How does your research or scholarship inspire your teaching, and vice versa?
My teaching and research areas are intertwined. One drives the other, and vice versa. Specifically within critical care, I enjoy giving students the history of how practice has changed because of new research. Even when I am teaching them concepts based on current recommendations, I can share with them ongoing studies that may change those recommendations.
What do you hope students gain from their classroom experience with you?
There are several things that I hope students gain. First and most importantly, I hope they understand the responsibility that comes with being a pharmacist and are enthusiastic and passionate about the positive impact they will have on the lives of their patients. Second, I strive to create a classroom environment where students are less afraid of “getting the wrong answer” and are willing to speak out with creative solutions or questions that can spark rich discussion. Lastly, it is as important to me that the students know that I care about their individual learning and professional growth as much as — or in some cases more than — their academic performance.
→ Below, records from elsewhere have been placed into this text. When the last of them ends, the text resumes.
-- ==== Sys2Proof/Laws/FootHostBus.lean ====
section
/-! SUPPORT. Footprints of the operations of Machine/HostBus.lean: the parts each may change, and that it keeps what every
step keeps. -/

namespace Sys2Proof.Machine

set_option Elab.async false

theorem foot_answer {ps : List Part} {s0 : State} {r : State × Word} (h : Foot ps s0 r.1) (hp : [.hbi] ⊆ ps) :
    Foot ps s0 (State.answer r) := by
  unfold State.answer
  exact foot_onHbi h (hp (by decide))

theorem foot_answer_pair {ps : List Part} {s0 t : State} {b : Word} (h : Foot ps s0 t) (hp : [.hbi] ⊆ ps) :
    Foot ps s0 (State.answer (t, b)) := foot_answer h hp

theorem foot_busErr {ps : List Part} {s0 s : State} {e : BitVec 6} (h : Foot ps s0 s) (hp : [.hbi] ⊆ ps) :
    Foot ps s0 (State.busErr s e) := by
  unfold State.busErr
  repeat' first
    | with_reducible exact h
    | with_reducible assumption
    | (extract_lets +onlyGivenNames y; first
       | (have e : y = _ := rfl; clear_value y; refine (fun hy => ?_ : Foot ps s0 y → _) ?_; (clear e); (subst e))
       | subst y)
    | with_reducible refine foot_ite (fun _ => ?_) (fun _ => ?_)
    | ((with_reducible refine foot_onHbi ?_ ?m); (case m => exact hp (by decide)))
    | with_reducible refine foot_fst (by with_reducible assumption) ?_
    | with_reducible refine foot_snd (by with_reducible assumption) ?_
    | split
    | with_reducible refine foot_foldl (fun u a hu => ?_) ?_

theorem foot_pairDone {ps : List Part} {s0 s : State}  (h : Foot ps s0 s) (hp : [.hbi] ⊆ ps) :
    Foot ps s0 (State.pairDone s) := by
  unfold State.pairDone
  repeat' first
    | with_reducible exact h
    | with_reducible assumption
    | (extract_lets +onlyGivenNames y; first
       | (have e : y = _ := rfl; clear_value y; refine (fun hy => ?_ : Foot ps s0 y → _) ?_; (clear e); (subst e))
       | subst y)
    | with_reducible refine foot_ite (fun _ => ?_) (fun _ => ?_)
    | ((with_reducible refine foot_onHbi ?_ ?m); (case m => exact hp (by decide)))
    | with_reducible refine foot_fst (by with_reducible assumption) ?_
    | with_reducible refine foot_snd (by with_reducible assumption) ?_
    | split
    | with_reducible refine foot_foldl (fun u a hu => ?_) ?_

theorem foot_putArg {ps : List Part} {s0 s : State} {i : Nat} {w : RegWrite} (h : Foot ps s0 s) (hp : [.cmd] ⊆ ps) :
    Foot ps s0 (State.putArg s i w) := by
  unfold State.putArg
  repeat' first
    | with_reducible exact h
    | with_reducible assumption
    | (extract_lets +onlyGivenNames y; first
       | (have e : y = _ := rfl; clear_value y; refine (fun hy => ?_ : Foot ps s0 y → _) ?_; (clear e); (subst e))
       | subst y)
    | with_reducible refine foot_ite (fun _ => ?_) (fun _ => ?_)
    | ((with_reducible refine foot_onCmd ?_ ?m ?k); (case k => first | exact (fun k => k) | exact (fun _ => List.length_take_le ..)); (case m => exact hp (by decide)))
    | with_reducible refine foot_fst (by with_reducible assumption) ?_
    | with_reducible refine foot_snd (by with_reducible assumption) ?_
    | split
    | with_reducible refine foot_foldl (fun u a hu => ?_) ?_

theorem foot_putCplHead {ps : List Part} {s0 s : State} {v : Word} (h : Foot ps s0 s) (hp : [.cmd] ⊆ ps) :
    Foot ps s0 (State.putCplHead s v).1 := by
  unfold State.putCplHead
  repeat' first
    | with_reducible exact h
    | with_reducible assumption
    | (extract_lets +onlyGivenNames y; first
       | (have e : y = _ := rfl; clear_value y; refine (fun hy => ?_ : Foot ps s0 y → _) ?_; (clear e); (subst e))
       | subst y)
    | with_reducible refine foot_ite (fun _ => ?_) (fun _ => ?_)
    | ((with_reducible refine foot_onCmd ?_ ?m ?k); (case k => first | exact (fun k => k) | exact (fun _ => List.length_take_le ..)); (case m => exact hp (by decide)))
    | with_reducible refine foot_fst (by with_reducible assumption) ?_
    | with_reducible refine foot_snd (by with_reducible assumption) ?_
    | split
    | with_reducible refine foot_foldl (fun u a hu => ?_) ?_

theorem foot_putTimeIncr {ps : List Part} {s0 s : State} {w : RegWrite} (h : Foot ps s0 s) (hp : [.time] ⊆ ps) :
    Foot ps s0 (State.putTimeIncr s w) := by
  unfold State.putTimeIncr
  refine foot_ite (fun _ => foot_onTime h (hp (by decide)) fun k => ?_) (fun _ => h)
  exact ⟨k.1, rateOk_clamp _, k.2.2⟩

theorem foot_putTimeLatch {ps : List Part} {s0 s : State} {w : RegWrite} (h : Foot ps s0 s) (hp : [.time] ⊆ ps) :
    Foot ps s0 (State.putTimeLatch s w) := by
  have key : ∀ (x : Time) a b c, x.Ok → Time.Ok { x with trigSel := a, arm := b, capValid := c } := fun _ _ _ _ k => k
  have cap : ∀ (x : Time) a b c d, x.Ok → Time.Ok { x with capNs := a, capSec := b, capValid := c, capUntr := d } :=
    fun _ _ _ _ _ k => k
  unfold State.putTimeLatch
  extract_lets +onlyGivenNames v a
  have h1 : Foot ps s0 a := foot_onTime h (hp (by decide)) (key _ _ _ _)
  clear_value a
  exact foot_ite (fun _ => foot_onTime h1 (hp (by decide)) (cap _ _ _ _ _)) (fun _ => h1)
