theorem foot_needDap {ps : List Part} {s0 s : State} {h_ : Handler} {x : Ctx} (hk : ∀ x t, Foot ps s0 t → VFoot ps s0 (h_ x t)) (h : Foot ps s0 s) (hp : [] ⊆ ps) :
    VFoot ps s0 (needDap h_ x s) := by
  unfold needDap
  repeat' first
    | with_reducible exact h
    | with_reducible assumption
    | exact hk _ _ (by with_reducible assumption)
    | with_reducible exact VFoot.reject _
    | with_reducible exact VFoot.wait _
    | with_reducible refine VFoot.config ?_
    | with_reducible refine VFoot.done ?_
    | with_reducible refine VFoot.later ?_
    | (extract_lets +onlyGivenNames y; first
       | (have e : y = _ := rfl; clear_value y; refine (fun hy => ?_ : Foot ps s0 y → _) ?_; (clear e); (subst e))
       | subst y)
    | with_reducible refine VFoot.ite (fun _ => ?_) (fun _ => ?_)
    | with_reducible refine foot_ite (fun _ => ?_) (fun _ => ?_)
    | with_reducible refine foot_fst (by with_reducible assumption) ?_
    | with_reducible refine foot_snd (by with_reducible assumption) ?_
    | split
    | with_reducible refine foot_foldl (fun u a hu => ?_) ?_

theorem foot_needPantry {ps : List Part} {s0 s : State} {h_ : Handler} {x : Ctx} (hk : ∀ x t, Foot ps s0 t → VFoot ps s0 (h_ x t)) (h : Foot ps s0 s) (hp : [] ⊆ ps) :
    VFoot ps s0 (needPantry h_ x s) := by
  unfold needPantry
  repeat' first
    | with_reducible exact h
    | with_reducible assumption
    | exact hk _ _ (by with_reducible assumption)
    | with_reducible exact VFoot.reject _
    | with_reducible exact VFoot.wait _
    | with_reducible refine VFoot.config ?_
    | with_reducible refine VFoot.done ?_
    | with_reducible refine VFoot.later ?_
    | (extract_lets +onlyGivenNames y; first
       | (have e : y = _ := rfl; clear_value y; refine (fun hy => ?_ : Foot ps s0 y → _) ?_; (clear e); (subst e))
       | subst y)
    | with_reducible refine VFoot.ite (fun _ => ?_) (fun _ => ?_)
    | with_reducible refine foot_ite (fun _ => ?_) (fun _ => ?_)
    | with_reducible refine foot_fst (by with_reducible assumption) ?_
    | with_reducible refine foot_snd (by with_reducible assumption) ?_
    | split
    | with_reducible refine foot_foldl (fun u a hu => ?_) ?_

theorem foot_needWing {ps : List Part} {s0 s : State} {h_ : Handler} {x : Ctx} (hk : ∀ x t, Foot ps s0 t → VFoot ps s0 (h_ x t)) (h : Foot ps s0 s) (hp : [.tiles] ⊆ ps) :
    VFoot ps s0 (needWing h_ x s) := by
  unfold needWing
  have hv := hk x s h
  generalize h_ x s = v at hv ⊢
  cases v with
  | config s' ord cs r1 =>
    dsimp only
    with_reducible refine VFoot.ite (fun _ => ?_) (fun _ => hv)
    generalize (upto 8).find? _ = w
    cases w with
    | some w => exact VFoot.wait _
    | none => exact VFoot.config (foot_onTiles hv (hp (by decide)) fun k => k)
  | reject st => exact hv
  | wait d => exact hv
  | done t r0 r1 out => exact hv
  | later t => exact hv

theorem foot_onNop {ps : List Part} {s0 s : State} {x : Ctx} (h : Foot ps s0 s) (hp : [] ⊆ ps) :
    VFoot ps s0 (onNop x s) := by
  unfold onNop
  repeat' first
    | with_reducible exact h
    | with_reducible assumption
    | with_reducible exact VFoot.reject _
    | with_reducible exact VFoot.wait _
    | with_reducible refine VFoot.config ?_
    | with_reducible refine VFoot.done ?_
    | with_reducible refine VFoot.later ?_
    | (extract_lets +onlyGivenNames y; first
       | (have e : y = _ := rfl; clear_value y; refine (fun hy => ?_ : Foot ps s0 y → _) ?_; (clear e); (subst e))
       | subst y)
    | with_reducible refine VFoot.ite (fun _ => ?_) (fun _ => ?_)
    | with_reducible refine foot_ite (fun _ => ?_) (fun _ => ?_)
    | with_reducible refine foot_fst (by with_reducible assumption) ?_
    | with_reducible refine foot_snd (by with_reducible assumption) ?_
    | split
    | with_reducible refine foot_foldl (fun u a hu => ?_) ?_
Describe your ideal student.
My ideal student is curious, eager to learn and open to thinking about things in a new way.
Favorite place to be/thing to do on campus is …
… hands down, Sanford Stadium in the fall. There is nothing that compares to the excitement and electricity of watching our Dawgs between the hedges.
Beyond the UGA campus, I like to…
… spend time with my husband, Jep, and our two children, Ethan, 8, and Harper, 5. We love to travel and explore new places together.
Community/civic involvement includes …
I serve as a volunteer pharmacist at the Mercy Health Center, a Christian health resource center for our underserved neighbors.
The one UGA experience I will always remember will be …
… the day that I was notified that I had been awarded a UGA Creative Teaching Award. Unbeknownst to me, Dr. Rahul Shrivastav, the vice president for instruction, has a tradition of notifying award winners with a surprise visit in person. I had received a call that I needed to meet with my dean and department head one morning during spring break about a recent issue. Not even knowing I had been nominated for any award, naturally I assumed that I had made some kind of egregious error that was going to be addressed. So when I walked into my department head’s office to a room full of people who were also videotaping my reaction, I immediately felt ill and am not sure I heard any of the words anyone said for the first several minutes. It was truly a shock and such an honor that I will always remember that day.
Is there anything else you’d like to add? (Other pertinent information to share)
I am lucky that I get to work at the finest institution in the land. The students and all of my PharmDawg family continue to challenge me, inspire me and help me to be better every day.